-- ==== Sys2Proof/Tests/Slice0.lean ====
section
/-! SUPPORT. Tests on fixed values taken from spec/95_test_vectors.md, spec/30_encoding.md and the worked examples of
the rules, and for each statement with hypotheses a witness that meets them. -/

namespace Sys2Proof.Machine.Tests

/-! ### Helpers -/

/-- The next state, if there is one. -/
def nextOf : Host.Outcome State Fault Refusal → Option State
  | .next t => some t
  | .fault _ => none
  | .refused _ => none

/-- Whether the outcome is a refusal of an illegal request. -/
def refusedAs : Host.Outcome State Fault Refusal → Option DecodeError
  | .refused (.illegalRequest why) => some why
  | .refused (.notModelled _) => none
  | .next _ => none
  | .fault _ => none

/-- Whether the outcome is the fault of a buffer index. -/
def faulted : Host.Outcome State Fault Refusal → Bool
  | .fault .bufferIndexOutOfRange => true
  | .next _ => false
  | .refused _ => false

/-- A state with capacity `c` and policy `stay`, in Driver State `d`, its event source unmasked. -/
def at' (c : Nat) (stay : Bool) (d : DriverState) : State :=
  { State.powerOn ⟨c, stay, false, ⟨1, true, 2⟩, 0⟩ with state := d, bcOn := true }

/-- The same, an operation outstanding: a delivered event meets its row. -/
def busy (stay : Bool) (d : DriverState) : State := { at' 8 stay d with outstanding := some .tx }

/-- A transmission of `A0 10 7F` (vector V-EV6), its cursor at `n`. -/
def sending (n : Nat) : State :=
  { busy true .transmittingData with buf := [(0, 0xA0), (1, 0x10), (2, 0x7F)], length := 3, cursor := n }

/-- A read of two bytes with `b` in byte 0 and `n` bytes to transmit, all of them sent (vectors V-EV10, V-EV11). -/
def reading (b : Byte) (n : Nat) : State :=
  { busy true .transmittingData with buf := [(0, b), (1, 0x20)], length := n, cursor := n, erc := 2 }

/-- A reception of two bytes, `n` of them captured (vectors V-EV14, V-EV15). -/
def receiving (n : Nat) : State :=
  { busy true .receivingData with
    buf := [(0, 0xA1), (1, 0x20)], length := 1, cursor := n, rxCount := n, erc := 2 }

/-- A finished read of two bytes (vector V-C1). -/
def finished : State := { at' 8 true .idle with buf := [(0, 0x11), (1, 0x22)], rxCount := 2 }

/-- A state with one request on its port. -/
def presenting (w : RequestWord) (data : List Byte) : State := { at' 8 true .idle with inputs := [.request w data] }

/-! ### Well-formed terms, decoding, refusals -/

/-- A vector of 65536 bytes does not fit the 16-bit `len`, one of 65535 does. -/
theorem test_wellFormed_refuses_long_vector {data : List Byte} (h : data.length = 65536) :
    (Instr.writeBytes 0x50 0x10 data).wellFormed = false := by
  simp [Instr.wellFormed, h]

theorem test_wellFormed_admits_longest_vector {data : List Byte} (h : data.length = 65535) :
    (Instr.writeBytes 0x50 0x10 data).wellFormed = true := by
  simp [Instr.wellFormed, h]

/-- Such vectors exist. -/
theorem test_long_vectors_exist : ∃ data : List Byte, data.length = 65536 ∧ (data.drop 1).length = 65535 :=
  ⟨List.replicate 65536 0, List.length_replicate, by rw [List.length_drop, List.length_replicate]⟩

theorem test_decode_writeByte :
    decode (.request 0b0001_01010000_00010000_00000000_01111111 []) = .ok (.writeByte 0x50 0x10 0x7F) := by decide
theorem test_decode_writeBytes :
    decode (.request 0b0010_01010000_00010000_00000000_00000010 [1, 2]) = .ok (.writeBytes 0x50 0x10 [1, 2]) := by
  decide
theorem test_decode_readByte :
    decode (.request 0b0011_01101000_01110101_00000000_00000000 []) = .ok (.readByte 0x68 0x75) := by decide
theorem test_decode_readBytes :
    decode (.request 0b0100_01010000_00100000_00000001_00000010 []) = .ok (.readBytes 0x50 0x20 258) := by decide
theorem test_decode_fetchResult :
    decode (.request 0b0101_00000000_00000000_11111111_11111111 []) = .ok (.fetchResult 0xFFFF) := by decide
theorem test_decode_reset : decode (.request 0b0110_00000000_00000000_00000000_00000000 []) = .ok .reset := by decide
theorem test_decode_isBusy : decode (.request 0b0111_00000000_00000000_00000000_00000000 []) = .ok .isBusy := by decide
theorem test_decode_enable : decode (.request 0b1000_00000000_00000000_00000000_00000000 []) = .ok .enable := by decide
theorem test_decode_disable :
    decode (.request 0b1001_00000000_00000000_00000000_00000000 []) = .ok .disable := by decide
theorem test_decode_getError :
    decode (.request 0b1010_00000000_00000000_00000000_00000000 []) = .ok .getError := by decide
theorem test_decode_getState :
    decode (.request 0b1011_00000000_00000000_00000000_00000000 []) = .ok .getState := by decide
theorem test_decode_event : decode (.event 0b10_01010101) = .ok (.event true false 0x55) ∧
    decode (.event 0b01_00000000) = .ok (.event false true 0x00) := by decide

theorem test_decodeTableWord : decodeTableWord 40 0x15010007F = some (.writeByte 0x50 0x10 0x7F) ∧
    decodeTableWord 40 0x250100002 = some (.writeBytes 0x50 0x10 [0, 0]) ∧
    decodeTableWord 16 0x155 = some (.event false true 0x55) ∧ decodeTableWord 16 0x400 = none ∧
    decodeTableWord 40 0xC00000000 = none := by decide

/-- The word of each operation runs as the first step after power-on, an event in `Disabled` too. -/
theorem test_withFetchWord_runs :
    (nextOf (step (State.reset.withFetchWord 40 0x15010007F))).map (·.resp) = some (some ⟨.disabled, 0, []⟩) ∧
    (nextOf (step (State.reset.withFetchWord 40 0x800000000))).map (·.state) = some .idle ∧
    (nextOf (step (State.reset.withFetchWord 16 0x155))).map (fun t => (t.state, t.outstanding)) =
      some (.disabled, none) := by decide

/-- Vectors V-R1 to V-R7, and a data vector beside a word that has none: a witness for each clause of
`IllegalRequestsAreRefused`. -/
theorem witness_IllegalRequestsAreRefused :
    refusedAs (step (presenting 0x000000000 [])) = some (.reservedOpcode 0x0) ∧
    refusedAs (step (presenting 0xC00000000 [])) = some (.reservedOpcode 0xC) ∧
    refusedAs (step (presenting 0xF00000000 [])) = some (.reservedOpcode 0xF) ∧
    refusedAs (step (presenting 0x150100100 [])) = some (.nonzeroField 0x1) ∧
    refusedAs (step (presenting 0x250100002 [1, 2, 3])) = some (.dataLength 2 3) ∧
    refusedAs (step (presenting 0x368750001 [])) = some (.nonzeroField 0x3) ∧
    refusedAs (step (presenting 0x501000002 [])) = some (.nonzeroField 0x5) ∧
    refusedAs (step (presenting 0x500010002 [])) = some (.nonzeroField 0x5) ∧
    refusedAs (step (presenting 0x600000001 [])) = some (.nonzeroField 0x6) ∧
    refusedAs (step (presenting 0xB01000000 [])) = some (.nonzeroField 0xB) ∧
    refusedAs (step (presenting 0x600000000 [7])) = some (.strayData 0x6) := by decide

theorem witness_DecodeOfEncode : (Instr.writeBytes 0x50 0x10 [1, 2]).WellFormed := by decide
theorem witness_EncodeOfDecode : decode (.request 0x250100002 [1, 2]) = .ok (.writeBytes 0x50 0x10 [1, 2]) := by decide
theorem witness_StepRunsTheDecodedInput :
    (presenting 0x700000000 []).inputs = .request 0x700000000 [] :: [] ∧
    decode (.request 0x700000000 []) = .ok .isBusy := by decide
theorem witness_StepWaitsWithoutInput : (at' 8 true .idle).inputs = [] := by decide

/-! ### Enqueue operations: the five clauses of each, the capacity at its boundary -/

/-- Vectors V-E1, V-E15, V-E22; witnesses for `WriteByteResult`. -/
theorem witness_WriteByteResult :
    (nextOf (exec (.writeByte 0x50 0x10 0x7F) { at' 8 true .disabled with err := .slaveNack })).map (·.resp) =
      some (some ⟨.inErrorState, 0, []⟩) ∧
    (nextOf (exec (.writeByte 0x50 0x10 0x7F) (at' 8 true .disabled))).map (·.resp) = some (some ⟨.disabled, 0, []⟩) ∧
    (nextOf (exec (.writeByte 0x50 0x10 0x7F) (at' 8 true .sendingStart))).map (·.resp) = some (some ⟨.busy, 0, []⟩) ∧
    (nextOf (exec (.writeByte 0x68 0x75 0x00) (at' 2 true .idle))).map (·.resp) = some (some ⟨.txOverflow, 0, []⟩) ∧
    (nextOf (exec (.writeByte 0x50 0x10 0x7F) (at' 3 true .idle))).map
      (fun t => (t.resp, t.buf, t.length, t.state, t.cmd)) =
      some (some ⟨.noError, 0, []⟩, [(0, 0xA0), (1, 0x10), (2, 0x7F)], 3, .sendingStart, .start) := by decide

/-- Vectors V-E4, V-E5, V-E20; witnesses for `WriteBytesResult`. -/
theorem witness_WriteBytesResult :
    (nextOf (exec (.writeBytes 0x50 0x10 []) { at' 8 true .idle with err := .collisionDetected })).map (·.resp) =
      some (some ⟨.inErrorState, 0, []⟩) ∧
    (nextOf (exec (.writeBytes 0x50 0x10 []) (at' 8 true .disabled))).map (·.resp) = some (some ⟨.disabled, 0, []⟩) ∧
    (nextOf (exec (.writeBytes 0x50 0x10 [1, 2, 3, 4, 5, 6, 7]) (at' 8 true .sendingStart))).map (·.resp) =
      some (some ⟨.busy, 0, []⟩) ∧
    (nextOf (exec (.writeBytes 0x50 0x10 [1, 2, 3, 4, 5, 6, 7]) (at' 8 true .idle))).map (fun t => (t.resp, t.state)) =
      some (some ⟨.txOverflow, 0, []⟩, .idle) ∧
    (nextOf (exec (.writeBytes 0x50 0x10 [1, 2, 3, 4, 5, 6]) (at' 8 true .idle))).map (fun t => (t.length, t.buf)) =
      some (8, [(0, 0xA0), (1, 0x10), (2, 1), (3, 2), (4, 3), (5, 4), (6, 5), (7, 6)]) := by decide

/-- Vector V-E26: the overrun; V-E27: bytes 3 to 7 keep their values. -/
theorem test_writeByte_overrun_and_old_bytes :
    (nextOf (exec (.writeByte 0x50 0x10 0x7F) { at' 8 true .idle with
      outstanding := some .tx, buf := [(0, 0x11), (1, 0x22), (2, 0x33), (3, 0x44), (7, 0x88)] })).map
      (fun t => (t.modelFault, t.outstanding, t.buf)) =
    some ([.busOverrun], some .start, [(0, 0xA0), (1, 0x10), (2, 0x7F), (3, 0x44), (7, 0x88)]) := by decide

/-- Vectors V-E8, V-E9, V-E21, V-E25; witnesses for `ReadBytesResult`. -/
theorem witness_ReadBytesResult :
    (nextOf (exec (.readBytes 0x50 0x20 1) { at' 8 false .sendingStop with err := .slaveNack })).map (·.resp) =
      some (some ⟨.inErrorState, 0, []⟩) ∧
    (nextOf (exec (.readBytes 0x50 0x20 8) (at' 8 true .disabled))).map (·.resp) = some (some ⟨.disabled, 0, []⟩) ∧
    (nextOf (exec (.readBytes 0x50 0x20 1) (at' 8 true .sendingAck))).map (·.resp) = some (some ⟨.busy, 0, []⟩) ∧
    (nextOf (exec (.readBytes 0x50 0x20 8) (at' 8 true .idle))).map (·.resp) = some (some ⟨.rxOverflow, 0, []⟩) ∧
    (nextOf (exec (.readBytes 0x68 0x75 0) (at' 1 true .idle))).map (·.resp) = some (some ⟨.rxOverflow, 0, []⟩) ∧
    (nextOf (exec (.readBytes 0x50 0x20 7) (at' 8 true .idle))).map (fun t => (t.erc, t.length, t.buf)) =
      some (7, 2, [(0, 0xA0), (1, 0x20)]) := by decide

/-- Vectors V-E12, V-E16, V-E24; witnesses for `ReadByteResult`. -/
theorem witness_ReadByteResult :
    (nextOf (exec (.readByte 0x50 0x20) { at' 8 true .error with err := .internal })).map (·.resp) =
      some (some ⟨.inErrorState, 0, []⟩) ∧
    (nextOf (exec (.readByte 0x50 0x20) (at' 8 true .disabled))).map (·.resp) = some (some ⟨.disabled, 0, []⟩) ∧
    (nextOf (exec (.readByte 0x50 0x20) (at' 8 true .receivingData))).map (·.resp) = some (some ⟨.busy, 0, []⟩) ∧
    (nextOf (exec (.readByte 0x68 0x75) (at' 1 true .idle))).map (·.resp) = some (some ⟨.rxOverflow, 0, []⟩) ∧
    (nextOf (exec (.readByte 0x68 0x75) (at' 2 true .idle))).map (fun t => (t.erc, t.buf)) =
      some (1, [(0, 0xD0), (1, 0x75)]) := by decide

/-- Vectors V-E17 to V-E19 (R106). -/
theorem test_addrByte : addrByte 0xFF = 0xFE ∧ addrByte 0x80 = 0x00 ∧ addrByte 0x7F = 0xFE ∧ addrByte 0x50 = 0xA0 := by
  decide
..............................
# WHAT YOU ARE ASKED TO DO:
Check the entries above line by line and return each one containing the word "receivingData".

# WRITTEN RESPONSE:
  { busy true .receivingData with
    (nextOf (exec (.readByte 0x50 0x20) (at' 8 true .receivingData))).map (·.resp) = some (some ⟨.busy, 0, []⟩) ∧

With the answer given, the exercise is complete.